Peter is unsettled. “Well, for starters, we’ve found the family home.”
“You’re kidding? Where is it?”
“It happens to be the house I’m already living in.”
“Really?”
“They had to put me in an empty one, and the house has been empty since our family left. They never sold it.”
“Still, there are other empty houses. What an amazing coincidence.”
“But listen — Father Eloi and Dona Amélia also told me a story.”
“Something about a little boy a long time ago, I got that.”
“Yes, it happened in 1904. The boy was five years old and he was Grandpa Batista’s nephew, your great-grandfather’s nephew. He was away from the village with his father — my great-uncle Rafael — who was helping out on a friend’s farm. And then the next moment the boy was miles away, by the side of a road, dead. The villagers say his injuries matched exactly the injuries of Christ on the Cross: broken wrists, broken ankles, a deep gash in his side, bruises and lacerations. The story spread that an angel had plucked him from the field to bring him up to God, but the angel dropped him by accident, which explains his injuries.”

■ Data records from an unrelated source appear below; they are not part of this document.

-- ==== Sys2Proof/Machine/Ops.lean ====
section
/-! DEFINITION. The named operations every block uses: time, the register file, counters, availability of a
register, events, fault sources and the fatal state. -/

namespace Sys2Proof.Machine

/-- The outcome of every command that has its meaning. -/
abbrev Res := Host.Outcome State Fault Refusal

/-- A command that answers the state `s`. -/
def ok (s : State) : Res := .next s

/-! ## Time -/

/-- Units of time-base time in 1 ns. -/
def tbUnit : Nat := 2 ^ 40 * 15625

/-- Time-base nanoseconds (R396). -/
def tbNs (s : State) : Nat := s.tgt.tb / tbUnit

/-- The 16-bit fraction of the time base. -/
def tbFrac (s : State) : Nat := s.tgt.tb % tbUnit * 65536 / tbUnit

/-- Take the next free value (R558). -/
def draw (s : State) : Nat × State := (Config.draw s.free, { s with free := s.free + 1 })

/-! ## The register file -/

/-- The value of a register's own bits, by its address. -/
def regRaw (s : State) (r : Reg) (idx : List Nat) : Word := s.regs.get (r.reset idx) (r.addr idx)

/-- Field [hi:lo] of a register's own bits. -/
def rf (s : State) (r : Reg) (idx : List Nat) (hi lo : Nat) : Nat := fld (regRaw s r idx) hi lo

/-- Bit i of a register's own bits. -/
def rb (s : State) (r : Reg) (idx : List Nat) (i : Nat) : Bool := (rf s r idx i i) == 1

/-- Write a register's own bits. -/
def setReg (s : State) (r : Reg) (idx : List Nat) (v : Word) : State :=
  { s with regs := s.regs.set (r.reset idx) (r.addr idx) v }

/-- Write field [hi:lo] of a register's own bits. -/
def setRF (s : State) (r : Reg) (idx : List Nat) (hi lo v : Nat) : State :=
  setReg s r idx (setFld (regRaw s r idx) hi lo v)

/-- Write bit i of a register's own bits. -/
def setRB (s : State) (r : Reg) (idx : List Nat) (i : Nat) (b : Bool) : State := setRF s r idx i i b.toNat

/-- A field that keeps the highest value it has seen. -/
def maxRF (s : State) (r : Reg) (idx : List Nat) (hi lo v : Nat) : State :=
  if rf s r idx hi lo < v then setRF s r idx hi lo v else s

/-! ## Counters -/

/-- The counter whose low word is at address `a`. -/
def ctrAt (s : State) (a : Nat) : Ctr := s.ctr.get {} a

/-- Add to a counter: it wraps and sets OVF past 48 bits (R24). -/
def Ctr.add (c : Ctr) (n : Nat) : Ctr :=
  { cnt := BitVec.ofNat 48 (c.cnt.toNat + n), ovf := c.ovf || decide (2 ^ 48 ≤ c.cnt.toNat + n) }

/-- Add `n` to the counter at address `a`. -/
def bumpN (s : State) (a n : Nat) : State := { s with ctr := s.ctr.upd {} a (fun c => c.add n) }

/-- Add 1 to the counter at address `a`. -/
def bump (s : State) (a : Nat) : State := bumpN s a 1

/-- Address of a counter: block code and offset from the block's counter window (R10). -/
def cOff (blk off : Nat) : Nat := blk * 0x1000000 + 0xE00000 + off

/-- Count in a counter of a block. -/
def count (s : State) (blk off : Nat) : State := bump s (cOff blk off)

/-! ## Guards -/

/-- The always-on island runs: neither RESET_N nor brown-out holds it (R536). -/
def onIsland (s : State) : Bool := !s.pwr.boot.held

/-- The chain runs: the island is on SYSREF (R533). -/
def onChain (s : State) : Bool := onIsland s && s.pwr.boot.sysref

/-- The domains outside the island run: main rails up, and not in the fatal state (R462, R537). -/
def onData (s : State) : Bool := onIsland s && s.pwr.boot.rails && !s.flt.fatal

/-- The management cores are not paused by a firmware restart (R508). -/
def fwRuns (s : State) : Bool := !s.upd.paused

/-- State of a switched power domain. -/
def domSt (s : State) (d : Nat) : DomState := (s.pwr.doms.get {} d).st

/-- A switched power domain is on. -/
def domOn (s : State) (d : Nat) : Bool := domSt s d == .on

/-- A unit of Table 16.6 is fenced. -/
def isFenced (s : State) (blk unit : Nat) : Bool := s.flt.fenced.get false (blk * 65536 + unit)

/-- The clock-domain fence of R33: some unit 0xFF00 + r of the block is fenced. -/
def clockFenced (s : State) (blk : Nat) : Bool :=
  s.flt.fenced.keys.any (fun k => blk * 65536 + 0xFF00 ≤ k && k < (blk + 1) * 65536)

/-- A block whose units are none of Table 16.6 runs: its clock domain is not fenced (R33, R463). -/
def blkOn (s : State) (blk : Nat) : Bool := onData s && !clockFenced s blk

/-- Blocks whose clock has one instance per port group or HBM stack (Table 1.4), so that a fence of one instance takes the registers of
its own unit only. -/
def clockPerUnit (blk : Nat) : Bool := blk == 4 || blk == 5 || blk == 0xD

/-- Blocks whose registers lie in the always-on island: DEV, PWR, CLK, IMG, REC and UPD (Table 1.1, R456, R537). -/
def islandBlock (blk : Nat) : Bool := blk == 0 || blk == 1 || blk == 2 || blk == 3 || blk == 0x11 || blk == 0x13

/-- SLC_STATUS of a slice, which the island holds (R563). -/
def slcStatusAddr (a : Nat) : Bool := a / 0x1000000 == 6 && a % 0x100000 == 0 && decide (a % 0x1000000 < 0x900000)

/-- The unit a register or counter address lies in: the switched domain, and the unit that a fence would make
unavailable (Tables 16.6 and 19.3). -/
def unitOfAddr (a : Nat) : Option (Nat × Option (Nat × Nat)) :=
  let blk := a / 0x1000000
  let off := a % 0x1000000
  if blk = 4 ∨ blk = 5 then
    if off < 0x800000 then some (off / 0x80000, some (4, off / 0x80000))
    else if 0xE00000 ≤ off ∧ off < 0xE80000 then some ((off - 0xE00000) / 0x8000, some (4, (off - 0xE00000) / 0x8000))
    else none
  else if blk = 6 ∨ blk = 8 then
    if off < 0x900000 then
      if slcStatusAddr a then none
      else some (18 + off / 0x100000, some (6, off / 0x100000))
    else if 0xE00000 ≤ off ∧ off < 0xE48000 then
      some (18 + (off - 0xE00000) / 0x8000, some (6, (off - 0xE00000) / 0x8000))
    else none
  else if blk = 0xD then
    if 0x100 ≤ off ∧ off < 0x140 then some (84 + (off - 0x100) / 0x10, some (0xD, 64 + (off - 0x100) / 0x10))
    else if 0x1000 ≤ off ∧ off < 0x1400 then some (84 + (off - 0x1000) / 0x100, some (0xD, 64 + (off - 0x1000) / 0x100))
    else if 0xE00000 ≤ off ∧ off < 0xE01000 then some (84 + (off - 0xE00000) / 0x400, some (0xD, 64 + (off - 0xE00000) / 0x400))
    else none
  else if blk = 0x10 then
    if 0x2000 ≤ off ∧ off < 0x2600 then some (16 + (off - 0x2000) / 0x300, none)
    else if 0xE40000 ≤ off ∧ off < 0xE41800 then some (16 + (off - 0xE40000) / 0xC00, none)
    else none
  else none

/-- Is the domain of an address available (R13, R34)? The fault registers and SLC_STATUS always are (R456, R563); in recovery mode
only DEV, IMG, REC and UPD are beside the fault registers (R512). -/
def availAddr (s : State) (a : Nat) : Bool :=
  let blk := a / 0x1000000
  if decide (0xF00000 ≤ a % 0x1000000) then true
  else if islandBlock blk then !(s.upd.recovery && (blk == 1 || blk == 2))
  else if slcStatusAddr a then !s.upd.recovery
  else if onData s && (clockPerUnit blk || !clockFenced s blk) then
    match unitOfAddr a with
    | none => true
    | some (d, u) => domOn s d && (match u with | none => true | some (b, n) => !isFenced s b n)
  else false

/-! ## The recorder's flash queue -/

/-- A record of Table 17.3 from its words 0 to n − 3. -/
def sealRec (l : List Word) : List Word :=
  l ++ [lo32 (crc32 (l.flatMap (fun w => beBytes 4 w.toNat))), 0x5A3CC3A5]

/-- Words 0 and 1 of a record, a body, and zeros up to `n` − 2 words, sealed (R479). -/
def mkRec (s : State) (rtype n : Nat) (body : List Word) : List Word :=
  let l := [mkF 31 28 rtype ||| mkF 27 24 (n / 16 - 1) ||| mkF 23 0 s.rcd.cycle, lo32 s.rcd.opSec] ++ body
  sealRec (l ++ List.replicate (n - 2 - l.length) 0)

/-- Queue a log record; a full queue counts it in REC_FLASH_SKIP unless it bypasses (R481). -/
def logRec (s : State) (words : List Word) (bypass : Bool) : State :=
  if bypass || decide (s.rcd.flashq.length < 1024) then
    { s with rcd := { s.rcd with flashq := s.rcd.flashq ++ [{ words := words, life := false }] } }
  else count s 0x11 0x28

/-- The life record of the recorder's present state (Table 17.4). -/
def lifeBody (s : State) : List Word :=
  let ext (q : Nat) : List Word :=
    let e := s.rcd.ext.get {} q
    match e.life with
    | none => [0, 0, 0, 0]
    | some (lo, hi) => [mkF 31 16 (codeOf 16 lo) ||| mkF 15 0 (codeOf 16 hi), lo32 e.minAt, lo32 e.maxAt, 0]
  [lo32 (s.rcd.saveSeq + 1), 0]
    ++ (List.range 96).map (fun i => lo32 (s.rcd.bins.get 0 i))
    ++ (List.range 6).flatMap ext

/-- Write a life record (R477): SAVE_SEQ increases by 1 and the record goes to the life ring. -/
def saveLife (s : State) : State :=
  let w := mkRec s 4 256 (lifeBody s)
  { s with rcd := { s.rcd with
      saveSeq := s.rcd.saveSeq + 1
      flashq := s.rcd.flashq ++ [{ words := w, life := true }] } }

/-! ## Events -/

/-- The enabled override of lowest number that names a code (REC_OVR_A_n). -/
def ovrOf (s : State) (code : Nat) : Option Nat :=
  (List.range 64).find? (fun n => rb s .recOvrA [n] 31 && rf s .recOvrA [n] 15 0 == code)

/-- RATE and BURST of a code (R467); a BURST of 0 acts as 1. -/
def rateBurst (s : State) (code : Nat) : Nat × Nat :=
  let (r, b) := match ovrOf s code with
    | some n => (rf s .recOvrB [n] 31 16, rf s .recOvrB [n] 7 0)
    | none => (rf s .recCfg [] 15 0, rf s .recCfg [] 23 16)
  (r, if b = 0 then 1 else b)

/-- A lazily kept bucket brought up to an instant: it refills at `rate` per ns up to `cap`. -/
def Bucket.refill (b : Bucket) (rate cap now : Nat) : Bucket :=
  { lvl := min cap (b.lvl + rate * (now - b.at')), at' := now }

/-- The report bucket of a code, up to date, in 10^-9 of a report (R467). -/
def codeBucket (s : State) (code : Nat) : Bucket :=
  let (r, b) := rateBurst s code
  ((s.rcd.buckets.find code).getD s.rcd.dfltB).refill r (b * 1000000000) s.now

/-- The report of an occurrence, with FOLDED := PEND and LOST := SAT (R468). -/
def mkReport (s : State) (code cls inst : Nat) (d4 d5 : Word) : Report :=
  let c := s.rcd.codes.get {} code
  { code := code, cls := cls, lost := c.sat, folded := c.pend, inst := inst, d4 := d4, d5 := d5,
    ns := tbNs s, frac := tbFrac s, tv := s.tgt.valid, flush := false }

/-- An occurrence is accepted when its bucket holds a token and the report queue has a free entry (R468). -/
def accepts (s : State) (code : Nat) : Bool :=
  decide (1000000000 ≤ (codeBucket s code).lvl) && decide (s.rcd.queue.length < 256)

/-- An accepted occurrence: one token, one report, PEND and SAT cleared (R468). -/
def acceptOcc (s : State) (code cls inst : Nat) (d4 d5 : Word) : State :=
  let c := s.rcd.codes.get {} code
  let b := codeBucket s code
  let s1 := { s with rcd := { s.rcd with
    queue := s.rcd.queue ++ [mkReport s code cls inst d4 d5]
    buckets := s.rcd.buckets.put code (some { b with lvl := b.lvl - 1000000000 })
    codes := s.rcd.codes.set {} code {} } }
  let s2 := bumpN (count s1 0x11 0x00) (cOff 0x11 0x10) c.pend
  if c.sat then count s2 0x11 0x18 else s2

/-- A folded occurrence: PEND rises and saturates at 0xFFFF; SAT sets once an occurrence is no longer counted, so that a report with
LOST stands for at least 1 + FOLDED occurrences (R466, R468, R470). DEDUCED. -/
def foldOcc (s : State) (code cls inst : Nat) (d4 d5 : Word) : State :=
  { s with rcd := { s.rcd with codes := s.rcd.codes.upd {} code (fun c =>
      { pend := min (c.pend + 1) 0xFFFF, sat := c.sat || decide (0xFFFF ≤ c.pend),
        last := some (inst, d4, d5, cls) }) } }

“You say he was found by the side of a road?”
“Yes.”
“Sounds to me like he was run over.”
“As a matter of fact, two days later a car appeared in Tuizelo, the first ever in the whole region.”
“There you go.”
“Some villagers right away believed there was a link between the car and the boy’s death. It quickly became such a story in the region that it was all documented. But there was no proof. And how did the boy, who was next to his father one moment, end up in front of a car miles away the next?”
“There must be some explanation.”
“Well, they took it as an act of God. Whether it was by God’s direct hand or by means of this strange new transportation device, God was behind it. And there’s more to the story. O que é dourado deve ser substituído pelo que é dourado.”
“What’s that?”
“It’s a local saying. What is gilded should be replaced by what is gilded . They say God was sorry about the angel dropping the boy and so He gave him special powers. Apparently any number of infertile women have prayed to the boy and shortly afterwards become pregnant. Dona Amélia swears it happened to her. It’s a legend in these parts. More than that. There’s a process afoot to have him declared venerable by Rome, and because of all the fertility stories attributed to him, they say he has a good chance.”
“Is that so? We have an uncle who’s a saint and you live with an ape — that’s quite the extended-family situation we’ve got going.”
“No, venerable, two notches down.”
“Sorry, I can’t seem to tell my venerables from my saints.”
“Apparently, the little boy’s death turned the whole village upside down. Poverty is a native plant here. Everyone grows it, everyone eats it. Then this child appeared and he was like living wealth. Everyone loved him. They call him the Golden Child. When he died, Father Eloi told me, they say days turned to grey and all colour drained from the village.”
“Well, sure. It would be incredibly upsetting, a little boy’s death.”
“At the same time, they talk about him as if he’s still alive. He still makes them happy. You saw Dona Amélia — and she never even met him.”